Records from a collection:
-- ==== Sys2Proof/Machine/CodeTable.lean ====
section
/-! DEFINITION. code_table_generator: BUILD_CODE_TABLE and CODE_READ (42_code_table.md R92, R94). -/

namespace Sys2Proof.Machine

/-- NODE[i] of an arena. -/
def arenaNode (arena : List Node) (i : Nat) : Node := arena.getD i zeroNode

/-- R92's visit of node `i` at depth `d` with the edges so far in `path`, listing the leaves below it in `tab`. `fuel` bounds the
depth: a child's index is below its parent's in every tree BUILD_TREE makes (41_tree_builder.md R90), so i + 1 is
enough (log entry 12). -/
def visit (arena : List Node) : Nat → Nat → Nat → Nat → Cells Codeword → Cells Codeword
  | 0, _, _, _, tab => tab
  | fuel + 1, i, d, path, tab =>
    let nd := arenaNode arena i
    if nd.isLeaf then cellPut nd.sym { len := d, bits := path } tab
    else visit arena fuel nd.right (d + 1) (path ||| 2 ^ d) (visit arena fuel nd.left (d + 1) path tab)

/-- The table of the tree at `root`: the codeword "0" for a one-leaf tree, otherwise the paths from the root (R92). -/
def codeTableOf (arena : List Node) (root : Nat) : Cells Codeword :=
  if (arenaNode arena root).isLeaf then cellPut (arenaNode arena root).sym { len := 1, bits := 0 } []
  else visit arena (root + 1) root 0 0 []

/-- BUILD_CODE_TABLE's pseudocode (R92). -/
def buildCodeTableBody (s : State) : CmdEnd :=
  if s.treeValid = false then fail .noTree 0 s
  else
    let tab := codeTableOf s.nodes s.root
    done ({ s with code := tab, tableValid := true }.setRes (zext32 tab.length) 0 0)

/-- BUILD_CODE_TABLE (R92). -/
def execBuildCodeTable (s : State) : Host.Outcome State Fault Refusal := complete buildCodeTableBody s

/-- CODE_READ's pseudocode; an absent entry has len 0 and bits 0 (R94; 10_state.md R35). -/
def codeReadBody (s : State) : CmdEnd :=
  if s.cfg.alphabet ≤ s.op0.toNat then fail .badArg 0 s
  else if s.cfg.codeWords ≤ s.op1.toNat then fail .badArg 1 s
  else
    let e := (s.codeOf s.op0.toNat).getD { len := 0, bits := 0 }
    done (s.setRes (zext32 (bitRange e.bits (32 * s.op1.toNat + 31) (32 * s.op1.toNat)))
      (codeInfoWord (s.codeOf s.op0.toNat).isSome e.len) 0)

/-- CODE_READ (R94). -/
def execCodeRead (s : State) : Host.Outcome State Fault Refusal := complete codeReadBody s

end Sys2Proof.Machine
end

==

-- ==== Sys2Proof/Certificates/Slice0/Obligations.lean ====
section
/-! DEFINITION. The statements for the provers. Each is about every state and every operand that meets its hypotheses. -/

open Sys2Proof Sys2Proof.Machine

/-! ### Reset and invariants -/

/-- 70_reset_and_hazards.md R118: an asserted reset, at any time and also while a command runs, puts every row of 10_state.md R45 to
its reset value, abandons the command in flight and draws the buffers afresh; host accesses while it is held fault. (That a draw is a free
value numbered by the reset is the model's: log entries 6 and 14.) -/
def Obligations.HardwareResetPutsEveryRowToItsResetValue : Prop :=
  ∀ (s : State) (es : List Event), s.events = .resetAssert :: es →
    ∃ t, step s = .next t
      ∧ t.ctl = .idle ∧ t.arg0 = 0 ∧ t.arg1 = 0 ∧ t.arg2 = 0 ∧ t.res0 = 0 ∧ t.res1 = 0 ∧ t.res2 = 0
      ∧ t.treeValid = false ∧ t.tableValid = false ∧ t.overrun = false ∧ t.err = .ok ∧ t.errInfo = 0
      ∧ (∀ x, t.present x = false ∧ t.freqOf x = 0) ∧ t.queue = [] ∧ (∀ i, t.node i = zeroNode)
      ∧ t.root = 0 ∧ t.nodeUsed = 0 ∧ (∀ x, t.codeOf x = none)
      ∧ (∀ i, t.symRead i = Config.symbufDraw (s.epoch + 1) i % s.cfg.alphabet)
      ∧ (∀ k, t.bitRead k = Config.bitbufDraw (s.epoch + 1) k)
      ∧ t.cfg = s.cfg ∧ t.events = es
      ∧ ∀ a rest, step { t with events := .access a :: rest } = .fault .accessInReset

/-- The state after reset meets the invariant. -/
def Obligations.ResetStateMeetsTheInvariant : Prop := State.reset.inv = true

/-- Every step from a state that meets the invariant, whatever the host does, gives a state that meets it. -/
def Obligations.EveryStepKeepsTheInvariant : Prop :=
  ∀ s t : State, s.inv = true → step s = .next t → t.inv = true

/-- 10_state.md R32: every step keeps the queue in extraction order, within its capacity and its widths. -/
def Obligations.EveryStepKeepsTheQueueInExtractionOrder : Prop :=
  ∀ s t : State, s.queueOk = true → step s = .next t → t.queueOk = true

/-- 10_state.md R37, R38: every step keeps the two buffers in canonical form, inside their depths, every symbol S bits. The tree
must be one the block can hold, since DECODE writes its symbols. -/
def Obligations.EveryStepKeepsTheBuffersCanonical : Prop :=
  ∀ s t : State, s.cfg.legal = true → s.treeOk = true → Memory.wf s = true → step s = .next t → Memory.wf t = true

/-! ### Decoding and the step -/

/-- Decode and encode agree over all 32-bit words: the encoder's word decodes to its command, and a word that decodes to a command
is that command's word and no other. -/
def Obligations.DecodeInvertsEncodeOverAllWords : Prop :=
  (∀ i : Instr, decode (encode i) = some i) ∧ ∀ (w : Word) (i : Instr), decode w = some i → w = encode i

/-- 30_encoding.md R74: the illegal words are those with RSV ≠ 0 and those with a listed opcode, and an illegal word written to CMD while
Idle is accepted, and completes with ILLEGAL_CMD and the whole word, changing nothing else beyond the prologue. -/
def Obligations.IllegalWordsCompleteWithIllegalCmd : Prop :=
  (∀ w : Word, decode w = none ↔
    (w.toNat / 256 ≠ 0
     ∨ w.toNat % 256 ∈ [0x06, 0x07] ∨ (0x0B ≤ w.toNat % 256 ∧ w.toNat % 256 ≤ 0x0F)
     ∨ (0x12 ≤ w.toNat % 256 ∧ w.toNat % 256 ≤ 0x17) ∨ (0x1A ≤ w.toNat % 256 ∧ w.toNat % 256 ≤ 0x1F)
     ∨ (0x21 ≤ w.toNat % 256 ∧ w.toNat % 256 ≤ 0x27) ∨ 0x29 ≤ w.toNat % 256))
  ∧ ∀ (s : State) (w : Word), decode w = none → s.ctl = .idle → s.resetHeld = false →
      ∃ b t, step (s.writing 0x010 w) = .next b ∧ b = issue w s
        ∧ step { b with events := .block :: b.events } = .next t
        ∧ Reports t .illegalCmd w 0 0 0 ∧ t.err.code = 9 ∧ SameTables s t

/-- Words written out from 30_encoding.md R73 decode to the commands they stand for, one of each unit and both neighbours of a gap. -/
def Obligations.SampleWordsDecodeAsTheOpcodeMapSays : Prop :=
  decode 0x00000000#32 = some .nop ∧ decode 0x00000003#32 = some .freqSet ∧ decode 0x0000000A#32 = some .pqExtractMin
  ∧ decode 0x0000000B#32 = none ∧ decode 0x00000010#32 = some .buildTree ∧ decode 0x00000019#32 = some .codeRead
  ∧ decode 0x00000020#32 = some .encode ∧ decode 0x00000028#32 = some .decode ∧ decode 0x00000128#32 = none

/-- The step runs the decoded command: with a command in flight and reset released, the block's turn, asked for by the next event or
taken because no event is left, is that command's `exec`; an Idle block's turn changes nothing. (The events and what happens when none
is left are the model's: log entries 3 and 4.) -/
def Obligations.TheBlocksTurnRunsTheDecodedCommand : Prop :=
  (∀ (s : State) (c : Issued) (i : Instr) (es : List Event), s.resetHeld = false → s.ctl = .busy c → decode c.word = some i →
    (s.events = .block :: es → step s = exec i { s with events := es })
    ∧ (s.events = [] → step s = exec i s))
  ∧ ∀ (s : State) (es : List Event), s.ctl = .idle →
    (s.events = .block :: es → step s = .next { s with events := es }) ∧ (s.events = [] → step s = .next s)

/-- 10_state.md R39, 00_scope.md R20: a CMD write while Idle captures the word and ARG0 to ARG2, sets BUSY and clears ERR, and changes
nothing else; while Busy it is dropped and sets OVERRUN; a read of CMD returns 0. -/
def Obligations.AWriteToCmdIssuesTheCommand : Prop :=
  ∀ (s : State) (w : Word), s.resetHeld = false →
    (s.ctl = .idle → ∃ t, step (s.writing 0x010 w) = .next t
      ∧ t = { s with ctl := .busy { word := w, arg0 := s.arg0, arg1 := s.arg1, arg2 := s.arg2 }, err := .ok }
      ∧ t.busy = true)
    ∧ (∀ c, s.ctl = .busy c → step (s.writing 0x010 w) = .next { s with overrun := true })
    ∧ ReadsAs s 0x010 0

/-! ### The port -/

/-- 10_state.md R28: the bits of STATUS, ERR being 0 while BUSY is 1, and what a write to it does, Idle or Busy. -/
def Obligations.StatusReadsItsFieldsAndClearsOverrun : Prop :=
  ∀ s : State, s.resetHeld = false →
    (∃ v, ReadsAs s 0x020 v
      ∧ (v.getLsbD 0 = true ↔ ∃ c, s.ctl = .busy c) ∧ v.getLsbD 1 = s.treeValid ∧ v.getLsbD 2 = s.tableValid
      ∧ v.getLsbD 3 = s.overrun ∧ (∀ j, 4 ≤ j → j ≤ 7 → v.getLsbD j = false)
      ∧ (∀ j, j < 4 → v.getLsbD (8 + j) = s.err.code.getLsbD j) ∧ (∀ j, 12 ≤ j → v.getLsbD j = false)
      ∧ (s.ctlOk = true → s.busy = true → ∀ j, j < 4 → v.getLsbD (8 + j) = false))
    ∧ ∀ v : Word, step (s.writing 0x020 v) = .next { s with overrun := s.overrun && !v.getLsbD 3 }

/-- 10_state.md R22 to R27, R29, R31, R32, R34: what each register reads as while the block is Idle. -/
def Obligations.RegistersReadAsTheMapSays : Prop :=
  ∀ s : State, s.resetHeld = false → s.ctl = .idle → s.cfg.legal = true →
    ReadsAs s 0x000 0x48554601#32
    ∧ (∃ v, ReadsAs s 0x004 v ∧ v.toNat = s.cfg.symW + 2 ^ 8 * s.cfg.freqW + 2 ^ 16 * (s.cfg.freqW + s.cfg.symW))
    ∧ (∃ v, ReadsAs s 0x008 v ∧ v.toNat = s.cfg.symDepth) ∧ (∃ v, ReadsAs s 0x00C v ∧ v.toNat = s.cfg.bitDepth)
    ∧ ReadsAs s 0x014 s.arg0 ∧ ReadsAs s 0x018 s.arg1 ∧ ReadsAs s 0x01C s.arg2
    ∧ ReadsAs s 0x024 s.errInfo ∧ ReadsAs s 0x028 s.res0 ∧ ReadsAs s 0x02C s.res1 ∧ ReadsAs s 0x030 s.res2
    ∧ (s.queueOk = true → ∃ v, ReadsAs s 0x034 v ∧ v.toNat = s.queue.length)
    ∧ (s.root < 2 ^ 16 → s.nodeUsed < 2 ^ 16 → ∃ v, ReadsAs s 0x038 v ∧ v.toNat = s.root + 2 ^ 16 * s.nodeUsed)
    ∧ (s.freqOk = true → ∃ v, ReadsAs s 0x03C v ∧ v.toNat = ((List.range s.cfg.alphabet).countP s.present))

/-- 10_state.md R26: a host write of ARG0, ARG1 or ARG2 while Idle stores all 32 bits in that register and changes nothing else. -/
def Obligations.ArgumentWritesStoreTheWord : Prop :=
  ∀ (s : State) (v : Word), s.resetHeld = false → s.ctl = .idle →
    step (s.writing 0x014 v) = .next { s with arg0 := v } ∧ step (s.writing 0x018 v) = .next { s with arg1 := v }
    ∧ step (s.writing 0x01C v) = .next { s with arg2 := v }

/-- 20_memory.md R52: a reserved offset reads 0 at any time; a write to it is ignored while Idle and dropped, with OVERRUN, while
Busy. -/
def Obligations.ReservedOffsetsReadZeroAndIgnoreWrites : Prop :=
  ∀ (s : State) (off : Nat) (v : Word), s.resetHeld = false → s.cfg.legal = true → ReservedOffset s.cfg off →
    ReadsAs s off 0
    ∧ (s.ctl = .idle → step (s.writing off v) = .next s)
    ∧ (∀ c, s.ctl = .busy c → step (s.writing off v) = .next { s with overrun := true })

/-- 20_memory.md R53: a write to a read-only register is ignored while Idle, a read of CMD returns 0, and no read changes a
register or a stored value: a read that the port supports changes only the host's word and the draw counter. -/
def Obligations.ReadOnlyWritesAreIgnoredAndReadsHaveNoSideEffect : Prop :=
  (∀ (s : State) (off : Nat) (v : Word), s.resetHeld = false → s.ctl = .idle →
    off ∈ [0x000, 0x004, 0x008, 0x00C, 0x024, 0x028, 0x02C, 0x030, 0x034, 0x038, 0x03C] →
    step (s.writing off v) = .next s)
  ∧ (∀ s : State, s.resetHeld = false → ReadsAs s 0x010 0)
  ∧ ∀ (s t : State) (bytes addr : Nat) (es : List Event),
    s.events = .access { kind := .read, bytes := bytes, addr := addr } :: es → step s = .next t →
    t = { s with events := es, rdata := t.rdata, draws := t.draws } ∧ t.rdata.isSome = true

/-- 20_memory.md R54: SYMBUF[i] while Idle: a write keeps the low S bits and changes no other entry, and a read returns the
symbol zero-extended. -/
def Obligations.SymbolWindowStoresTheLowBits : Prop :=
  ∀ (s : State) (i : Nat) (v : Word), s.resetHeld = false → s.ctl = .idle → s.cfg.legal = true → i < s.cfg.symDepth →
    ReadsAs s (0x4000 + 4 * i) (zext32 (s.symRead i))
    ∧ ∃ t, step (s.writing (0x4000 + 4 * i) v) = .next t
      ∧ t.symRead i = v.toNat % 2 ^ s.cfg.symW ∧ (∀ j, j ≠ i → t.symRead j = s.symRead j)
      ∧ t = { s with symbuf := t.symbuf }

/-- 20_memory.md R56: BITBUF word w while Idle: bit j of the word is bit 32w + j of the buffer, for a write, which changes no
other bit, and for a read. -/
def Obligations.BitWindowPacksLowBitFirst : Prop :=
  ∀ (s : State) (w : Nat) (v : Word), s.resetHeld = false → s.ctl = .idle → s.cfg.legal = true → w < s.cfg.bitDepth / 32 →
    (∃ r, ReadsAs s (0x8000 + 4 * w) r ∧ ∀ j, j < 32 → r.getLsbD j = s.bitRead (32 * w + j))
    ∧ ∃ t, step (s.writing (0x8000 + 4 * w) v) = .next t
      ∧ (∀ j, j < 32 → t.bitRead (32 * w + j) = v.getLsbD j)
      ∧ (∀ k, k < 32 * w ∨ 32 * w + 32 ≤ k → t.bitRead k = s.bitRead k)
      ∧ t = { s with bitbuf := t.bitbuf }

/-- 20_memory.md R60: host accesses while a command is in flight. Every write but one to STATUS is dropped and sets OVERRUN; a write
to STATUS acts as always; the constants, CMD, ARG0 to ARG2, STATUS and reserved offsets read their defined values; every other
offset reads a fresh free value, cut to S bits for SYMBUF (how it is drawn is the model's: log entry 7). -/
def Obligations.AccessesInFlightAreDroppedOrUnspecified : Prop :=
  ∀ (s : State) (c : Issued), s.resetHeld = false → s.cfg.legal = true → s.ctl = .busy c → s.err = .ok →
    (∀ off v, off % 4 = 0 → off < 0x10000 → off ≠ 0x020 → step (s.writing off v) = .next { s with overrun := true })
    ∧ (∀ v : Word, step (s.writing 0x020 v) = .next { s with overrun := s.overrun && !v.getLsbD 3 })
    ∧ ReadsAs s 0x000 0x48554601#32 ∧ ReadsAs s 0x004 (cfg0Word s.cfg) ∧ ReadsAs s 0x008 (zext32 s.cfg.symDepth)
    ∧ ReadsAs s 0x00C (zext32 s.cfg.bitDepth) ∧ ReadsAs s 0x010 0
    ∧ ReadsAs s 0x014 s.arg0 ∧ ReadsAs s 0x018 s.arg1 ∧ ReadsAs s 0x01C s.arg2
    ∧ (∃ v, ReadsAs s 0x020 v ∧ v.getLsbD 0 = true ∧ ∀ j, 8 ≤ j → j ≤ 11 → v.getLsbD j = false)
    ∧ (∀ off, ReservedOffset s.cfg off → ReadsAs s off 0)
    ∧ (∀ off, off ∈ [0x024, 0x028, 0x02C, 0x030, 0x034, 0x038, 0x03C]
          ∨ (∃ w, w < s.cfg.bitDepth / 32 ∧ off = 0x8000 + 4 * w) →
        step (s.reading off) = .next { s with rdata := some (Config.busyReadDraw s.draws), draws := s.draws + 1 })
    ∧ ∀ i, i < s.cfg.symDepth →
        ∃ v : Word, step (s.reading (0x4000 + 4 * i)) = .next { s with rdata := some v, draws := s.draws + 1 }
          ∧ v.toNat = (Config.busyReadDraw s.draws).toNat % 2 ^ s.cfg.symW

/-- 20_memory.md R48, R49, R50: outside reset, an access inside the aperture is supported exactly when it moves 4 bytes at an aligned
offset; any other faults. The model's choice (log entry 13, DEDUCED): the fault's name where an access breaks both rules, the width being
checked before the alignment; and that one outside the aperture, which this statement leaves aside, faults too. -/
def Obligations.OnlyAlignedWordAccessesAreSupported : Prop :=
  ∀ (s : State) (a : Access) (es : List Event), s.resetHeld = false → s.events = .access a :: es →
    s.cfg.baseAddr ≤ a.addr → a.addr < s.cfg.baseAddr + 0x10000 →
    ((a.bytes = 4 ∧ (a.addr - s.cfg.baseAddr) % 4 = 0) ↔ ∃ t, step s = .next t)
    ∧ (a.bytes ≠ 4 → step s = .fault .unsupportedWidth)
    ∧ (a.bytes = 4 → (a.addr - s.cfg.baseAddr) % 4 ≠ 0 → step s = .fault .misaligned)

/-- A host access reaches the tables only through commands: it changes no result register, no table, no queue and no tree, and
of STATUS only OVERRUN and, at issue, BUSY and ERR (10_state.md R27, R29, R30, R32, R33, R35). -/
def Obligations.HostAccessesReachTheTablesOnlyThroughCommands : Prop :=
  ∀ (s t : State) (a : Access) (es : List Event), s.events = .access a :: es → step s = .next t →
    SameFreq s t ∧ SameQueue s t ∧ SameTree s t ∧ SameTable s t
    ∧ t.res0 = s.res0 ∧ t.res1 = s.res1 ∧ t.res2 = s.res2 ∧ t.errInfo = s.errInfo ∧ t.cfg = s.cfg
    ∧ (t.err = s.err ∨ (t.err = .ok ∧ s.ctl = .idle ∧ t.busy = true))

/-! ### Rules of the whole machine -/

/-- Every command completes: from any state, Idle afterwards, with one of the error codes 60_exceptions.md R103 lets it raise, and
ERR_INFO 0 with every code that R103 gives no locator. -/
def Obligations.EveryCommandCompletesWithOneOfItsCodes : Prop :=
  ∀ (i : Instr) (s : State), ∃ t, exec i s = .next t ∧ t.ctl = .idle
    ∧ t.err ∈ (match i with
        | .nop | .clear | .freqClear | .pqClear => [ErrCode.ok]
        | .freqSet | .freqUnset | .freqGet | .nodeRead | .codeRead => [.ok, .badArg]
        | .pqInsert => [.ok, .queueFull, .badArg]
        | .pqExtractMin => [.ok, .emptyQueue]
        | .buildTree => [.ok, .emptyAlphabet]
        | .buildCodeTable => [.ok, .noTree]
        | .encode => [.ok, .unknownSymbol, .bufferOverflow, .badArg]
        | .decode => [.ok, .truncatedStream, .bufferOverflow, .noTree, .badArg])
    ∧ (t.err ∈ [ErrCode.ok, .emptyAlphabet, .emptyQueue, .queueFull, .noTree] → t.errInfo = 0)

Your assignment >> Starting with the line with "ctl := .busy" above and going on through the line with "The port -/", transcribe every line exactly, both ends included, and add nothing.

Output below >>
      ∧ t = { s with ctl := .busy { word := w, arg0 := s.arg0, arg1 := s.arg1, arg2 := s.arg2 }, err := .ok }
      ∧ t.busy = true)
    ∧ (∀ c, s.ctl = .busy c → step (s.writing 0x010 w) = .next { s with overrun := true })
    ∧ ReadsAs s 0x010 0

/-! ### The port -/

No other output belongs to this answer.